/-- A partition is served in slot `x` of a pseudo-channel: one column command to the oldest request ready for it, and, with the slot's row command free, one ACT for the oldest that
can take it. -/
def serveSlot (st pc p x : Nat) (free : Bool) : Plan :=
  .get fun s =>
    let k := s.stack st
    let stop := dynRunEnd k pc x
    let q := smGet [] k.ports pc
    let mine := q.filter fun e => e.part == p
    let col := mine.find? fun e => colReady k pc x stop e && rowHead q e && !behindCommon q e
    let act := if free then mine.find? (actReady s k pc x stop) else none
    .both
      (match col with
       | none => .skip
       | some e =>
         let b := bankOf k pc e.bank
         let last := !rowMates q e || decide (stop < closeAfter b e.write (x + 2 + openRows k pc))
         Plan.all
           [ modStack st fun k => { k with ports := smSet k.ports pc (q.filter fun f => f.req != e.req), cols := smSet k.cols (pc * 4 + e.bank / 4) x },
             setBank st pc e.bank (if last then { b with row := none, closed := closeAfter b e.write x } else { b with col := x, wrote := e.write }),
             Plan.each (e.req :: e.more) performPlan ])
      (match act with
       | none => .skip
       | some e =>
         .both (setBank st pc e.bank { row := some e.row, part := e.part, act := x })
           (modStack st fun k => { k with acts := smSet k.acts pc (x :: (smGet [] k.acts pc).take 7) }))

/-- A slot does something for a partition. -/
def serves (s : State) (k : Stack) (pc p x : Nat) (free : Bool) : Bool :=
  let stop := dynRunEnd k pc x
  let q := smGet [] k.ports pc
  (q.filter fun e => e.part == p).any fun e => (colReady k pc x stop e && rowHead q e && !behindCommon q e) || (free && actReady s k pc x stop e)

/-- The bank that slot `x` precharges: its open row no request is served from any more before the run ends. A slot has one row command, so each open bank's comes that much sooner (R326,
R330). -/
def idleBank (k : Stack) (pc x : Nat) : Option Nat :=
  let stop := dynRunEnd k pc x
  (List.range 16).find? fun i =>
    let b := bankOf k pc i
    b.row.isSome && b.prog.isNone && decide (b.act + 24 ≤ x) && (b.col == 0 || decide (b.col + (if b.wrote then 12 else 4) ≤ x))
      && decide (stop < closeAfter b true (x + 2 + openRows k pc))

/-! ## Memory-program commands (R330, R332) -/

def modProg (st uid : Nat) (f : MemProg → MemProg) : Plan := modStack st fun k => { k with progs := k.progs.map fun m => if m.uid == uid then f m else m }
def Stack.prog? (k : Stack) (uid : Nat) : Option MemProg := k.progs.find? fun m => m.uid == uid

/-- The physical address of a DRAM line under a partition's masks: the inverse of R320, which is one to one. -/
def paOf (k : Stack) (p st pc bank row col : Nat) : Nat :=
  let fix := fun (i m l : Nat) => if parity (l &&& m) then 2 ^ i else 0
  let top := st * 2 ^ 30 + row * 2 ^ 14
  let b := (List.range 4).foldl (fun n i => n ^^^ fix i (hmbOf k p i) top) bank
  let high := top + b * 2 ^ 10 + col * 2 ^ 6
  let low := (List.range 6).foldl (fun n j => n ^^^ fix j (hmpOf k p j) high) pc
  (high + low) * 64

/-- All lines of a program have landed and been written: one completion arrival is on its way (R332). -/
def mpSettle (st uid : Nat) : Plan :=
  .get fun s =>
    match (s.stack st).prog? uid with
    | none => .skip
    | some m =>
      Plan.when (m.ended && !m.dead && !m.completing && !m.sent && m.settled)
        (if mpBoen m then
           .both (modProg st uid fun m => { m with completing := true })
             (withFree Config.offDomainBound fun d => afterAt (1 + d) rankControl { arr := m.arr, ctx := m.ctx, n := m.n, a := st, b := uid } (.instr .mpCompletion))
         else modProg st uid fun m => { m with sent := true })

/-- A fault of a memory program, recorded by its stack's controller. -/
def progFault (st : Nat) (m : MemProg) (code sub addr : Nat) : Plan :=
  .get fun s => taskFault m.arr m.ctx m.tid { kind := 6, unit := st, ctx := m.ctx, code, sub, addr, seq := m.n, pos := (s.ctx m.arr m.ctx).pc }

/-- A command's part in its bank at slot `x`: its row opens, or a precharge starts, of itself or after RDA and WRA (R330). -/
def mpBank (st : Nat) (m : MemProg) (w : BitVec 64) (x : Nat) : Plan :=
  .get fun s =>
    let k := s.stack st
    let pc := cwPc w
    let b := bankOf k pc (cwBank w)
    match cwCmd w with
    | 1 =>
      .both (setBank st pc (cwBank w) { row := some (cwRow w), part := m.part, act := x, prog := some m.uid })
        (modStack st fun k => { k with acts := smSet k.acts pc (x :: (smGet [] k.acts pc).take 7) })
    | 2 => setBank st pc (cwBank w) { b with row := none, closed := x + 11 }
    | 3 | 5 => setBank st pc (cwBank w) { b with col := x, wrote := cwIsWrite w }
    | 4 | 6 => setBank st pc (cwBank w) { b with row := none, closed := closeAfter b (cwIsWrite w) x }
    | _ => .skip

/-- One command performed at its slot `x` (MP_COMMAND). A line read that is uncorrectable is not delivered, so PP never passes its position (R322). -/
def mpCommand (st uid x i : Nat) : Plan :=
  .get fun s =>
    match (s.stack st).prog? uid with
    | none => .skip
    | some m =>
      let w := m.words.getD i 0
      let row := (bankOf (s.stack st) (cwPc w) (cwBank w)).row.getD 0
      let c : Coord := { stack := st, pc := cwPc w, bank := cwBank w, row, col := cwCol w }
      let pa := paOf (s.stack st) m.part st c.pc c.bank c.row c.col
      let site : Site := { arr := m.arr, ctx := m.ctx, n := m.n }
      Plan.all
        [ mpBank st m w x,
          (if cwIsRead w then
             if s.marked 0 (c.cell / 64) then
               Plan.all [ modProg st uid fun m => { m with rdNext := m.rdNext + 1, lost := m.lost.or (some m.rdNext) }, lineLost 0 (c.cell / 64), progFault st m 0x43 0 pa ]
             else .both (modProg st uid fun m => { m with rdNext := m.rdNext + 1 })
               (withFree Config.offDomainBound fun d => afterAt (1 + d) rankPort site (.micro (.mpLand st uid m.rdNext (s.bytes .hbm c.cell 64))))
           else if cwIsWrite w then
             let cx := s.ctxOf m.arr m.ctx m.tid
             let at' := s.winAddr (towerOf m.arr) m.part (qwElem (cx.qwState m.wq).word (m.wpos + m.wrDone))
             Plan.all
               [ scratchRead at' 64 (progFault st m 0x44 0 noAddr), writeBytes .hbm c.cell (s.bytes .scratch at' 64), unmark 0 6 c.cell 64,
                 Plan.each ((List.range 16).filter fun q => (s.part q).live) (fun q => bumpWatch q 2 0 pa 64 { tid := m.tid, n := m.n }),
                 modProg st uid fun m => { m with wrDone := m.wrDone + 1 },
                 afterAt 1 rankPointer site (.micro (.engineWord m.arr m.ctx m.tid m.wq m.wstamp false (m.wrDone + 1 == m.nwr) 1)), mpSettle st uid ]
           else if cwCmd w = 7 then .both (modProg st uid fun m => { m with ended := true }) (mpSettle st uid) else .skip) ]

/-- A read line reaches the tower of its queue: it is presented to the data port once the line before it has performed (R332). -/
def mpLandPlan (st uid idx : Nat) (data : List Byte) : Plan :=
  .get fun s =>
    match (s.stack st).prog? uid with
    | none => .skip
    | some m =>
      if m.lost.any (· ≤ idx) then .skip
      else if m.rdDone ≠ idx then after 1 rankPort (.micro (.mpLand st uid idx data))
      else
        let t := towerOf m.arr
        let at' := s.winAddr t m.part (qwElem ((s.ctxOf m.arr m.ctx m.tid).qwState m.rq).word (m.rpos + idx))
        presentLine t { arr := t * 8, rank := 6, order := m.order, addr := at', presented := s.ttick t, part := m.part, tag := s.tagOf m.part m.tid, use := .mpLanding st uid idx data }

/-- A read line performs in its queue's ring, and PP advances at the next tick (R332). -/
def mpLandedPlan (st uid idx : Nat) (data : List Byte) : Plan :=
  .get fun s =>
    match (s.stack st).prog? uid with
    | none => .skip
    | some m =>
      let at' := s.winAddr (towerOf m.arr) m.part (qwElem ((s.ctxOf m.arr m.ctx m.tid).qwState m.rq).word (m.rpos + idx))
      Plan.all
        [ scratchWrite at' data { tid := m.tid, n := m.n }, modProg st uid fun m => { m with rdDone := m.rdDone + 1 },
          afterAt 1 rankPointer { arr := m.arr, ctx := m.ctx, n := m.n } (.micro (.engineWord m.arr m.ctx m.tid m.rq m.rstamp true (idx + 1 == m.nrd) 1)),
          mpSettle st uid ]

/-- MP_COMPLETION (R332): the object at BO counts 64 bytes or one operation; what the program wrote is then known to every kennel unit (R209). -/
def execMpCompletion : State → Host.Outcome State Fault Refusal :=
  (Plan.get fun s =>
    match (s.stack s.site.a).prog? s.site.b with
    | none => .skip
    | some m =>
      .both (modProg s.site.a m.uid fun m => { m with sent := true })
        (if s.inWin (towerOf m.arr) m.part (mpBo m) 32 then
           .both (countAt s.now (towerOf m.arr) m.part (mpBo m) 64 1 m.arr m.ctx m.tid m.n) (settleWatch fun e => e.tid == m.tid && e.n == m.n)
         else progFault s.site.a m 0x14 0 (mpBo m))).step

/-! ## A slot (R325) -/

def bookSlot (st p ch cls : Nat) : Plan := modStack st fun k =>
  let key := (p * 32 + ch) * 4 + cls
  { k with acct := smSet k.acct key (smGet 0 k.acct key + 1) }

/-- The partitions after the one last served by donation on a channel, round-robin (R325). -/
def donationOrder (last : Nat) : List Nat := (List.range 16).map fun i => (last + 1 + i) % 16

/-- A slot given to the dynamic requests of other partitions, if any can use it. -/
def donate (s : State) (st pc owner x : Nat) (free : Bool) : Option Nat :=
  (donationOrder (smGet 15 (s.stack st).donPtr (pc / 2))).find? fun q => q != owner && serves s (s.stack st) pc q x free

/-- The abandoned programs' banks of a partition on a pseudo-channel that a precharge may now close (R331). -/
def deadBanks (k : Stack) (p pc x : Nat) : List Nat :=
  (List.range 16).filter fun i =>
    let b := bankOf k pc i
    b.row.isSome && k.progs.any (fun m => m.part == p && m.dead && b.prog == some m.uid) && decide (b.act + 24 ≤ x)
      && (b.col == 0 || decide (b.col + (if b.wrote then 12 else 4) ≤ x))

/-- One pseudo-channel's slot (R325): classes 0 static used, 1 dynamic used, 2 received by donation, 3 unused. -/
def pcSlot (st pc x : Nat) : Plan :=
  .get fun s =>
    let k := s.stack st
    let ch := pc / 2
    let e := slotEntry k.slots ch (x % 512)
    let p := slotPart e
    let idle := idleBank k pc x
    let give := fun owner (other : Plan) => match donate s st pc owner x idle.isNone with
      | some q => Plan.all [ bookSlot st q ch 2, modStack st fun k => { k with donPtr := smSet k.donPtr ch q }, serveSlot st pc q x idle.isNone ]
      | none => other
    .both (Plan.each idle.toList fun i => setBank st pc i { bankOf k pc i with row := none, closed := x + 11, col := 0 })
      (if slotKind e == 3 || slotKind e == 4 then .skip
       else if dogSlot k pc x then Plan.when (slotKind e != 0) (bookSlot st p ch 3)
       else if slotKind e = 0 then give 16 .skip
       else if slotKind e = 1 ∧ mpRunning k p ch x then
         match (deadBanks k p pc x).head? with
         | some i => .both (bookSlot st p ch 0) (setBank st pc i { bankOf k pc i with row := none, closed := x + 11 })
         | none =>
           match k.progs.find? fun m => m.part == p && m.runsAt x with
           | none => bookSlot st p ch 3
           | some m =>
             let cmds := (List.range m.words.length).filter fun i =>
               m.slots.getD i 0 == x && cwPc (m.words.getD i 0) == pc && cwCmd (m.words.getD i 0) != 0 && cwCmd (m.words.getD i 0) != 7
             if cmds.isEmpty then bookSlot st p ch 3
             else .both (bookSlot st p ch 0) (Plan.each cmds (mpCommand st m.uid x))
       else if serves s k pc p x idle.isNone then .both (bookSlot st p ch 1) (serveSlot st pc p x idle.isNone)
       else if (s.part p).don then give p (bookSlot st p ch 3)
       else bookSlot st p ch 3)

/-- Programs whose END stands at a slot end there. -/
def endPrograms (st x : Nat) : Plan :=
  .get fun s => Plan.each ((s.stack st).progs.filter fun m => m.runsAt x && !m.ended) fun m =>
    Plan.each ((List.range m.words.length).filter fun i => m.slots.getD i 0 == x && cwCmd (m.words.getD i 0) == 7) (mpCommand st m.uid x)

/-- The banks whose refresh a frame's schedule calls for: four in turn, so that each is refreshed every fourth frame, within 3.9 µs (R333). -/
def dueBanks (f : Nat) : List Nat := (List.range 4).map fun i => (f * 4 + i) % 16

/-- The pseudo-channels refreshed in a frame: those the steward keeps by the schedule, those of the watchdog whole (R333). -/
def refreshed (k : Stack) (f : Nat) : List (Nat × Nat) :=
  (List.range 64).flatMap fun pc =>
    if k.dog.any (fun e => e.1 == pc) then (if dogHolds k pc f then (List.range 16).map fun b => (pc, b) else [])
    else if !k.lost.testBit pc then (dueBanks f).map fun b => (pc, b) else []

/-- The pseudo-channels whose refresh window of frame `f` has passed without the refreshes its schedule called for (R333). -/
def missedRefresh (k : Stack) (f : Nat) : List Nat :=
  (List.range 64).filter fun pc => !(k.dog.any fun e => e.1 == pc) && (dueBanks f).any fun b => smGet 0 k.refAt (pc * 16 + b) != f + 1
= = =
Using the entries above, repeat only the lines from the one containing "let at' := s.winAddr t" through the one containing "def donationOrder (last", end lines included.

        let at' := s.winAddr t m.part (qwElem ((s.ctxOf m.arr m.ctx m.tid).qwState m.rq).word (m.rpos + idx))
        presentLine t { arr := t * 8, rank := 6, order := m.order, addr := at', presented := s.ttick t, part := m.part, tag := s.tagOf m.part m.tid, use := .mpLanding st uid idx data }

/-- A read line performs in its queue's ring, and PP advances at the next tick (R332). -/
def mpLandedPlan (st uid idx : Nat) (data : List Byte) : Plan :=
  .get fun s =>
    match (s.stack st).prog? uid with
    | none => .skip
    | some m =>
      let at' := s.winAddr (towerOf m.arr) m.part (qwElem ((s.ctxOf m.arr m.ctx m.tid).qwState m.rq).word (m.rpos + idx))
      Plan.all
        [ scratchWrite at' data { tid := m.tid, n := m.n }, modProg st uid fun m => { m with rdDone := m.rdDone + 1 },
          afterAt 1 rankPointer { arr := m.arr, ctx := m.ctx, n := m.n } (.micro (.engineWord m.arr m.ctx m.tid m.rq m.rstamp true (idx + 1 == m.nrd) 1)),
          mpSettle st uid ]

/-- MP_COMPLETION (R332): the object at BO counts 64 bytes or one operation; what the program wrote is then known to every kennel unit (R209). -/
def execMpCompletion : State → Host.Outcome State Fault Refusal :=
  (Plan.get fun s =>
    match (s.stack s.site.a).prog? s.site.b with
    | none => .skip
    | some m =>
      .both (modProg s.site.a m.uid fun m => { m with sent := true })
        (if s.inWin (towerOf m.arr) m.part (mpBo m) 32 then
           .both (countAt s.now (towerOf m.arr) m.part (mpBo m) 64 1 m.arr m.ctx m.tid m.n) (settleWatch fun e => e.tid == m.tid && e.n == m.n)
         else progFault s.site.a m 0x14 0 (mpBo m))).step

/-! ## A slot (R325) -/

def bookSlot (st p ch cls : Nat) : Plan := modStack st fun k =>
  let key := (p * 32 + ch) * 4 + cls
  { k with acct := smSet k.acct key (smGet 0 k.acct key + 1) }

/-- The partitions after the one last served by donation on a channel, round-robin (R325). -/
def donationOrder (last : Nat) : List Nat := (List.range 16).map fun i => (last + 1 + i) % 16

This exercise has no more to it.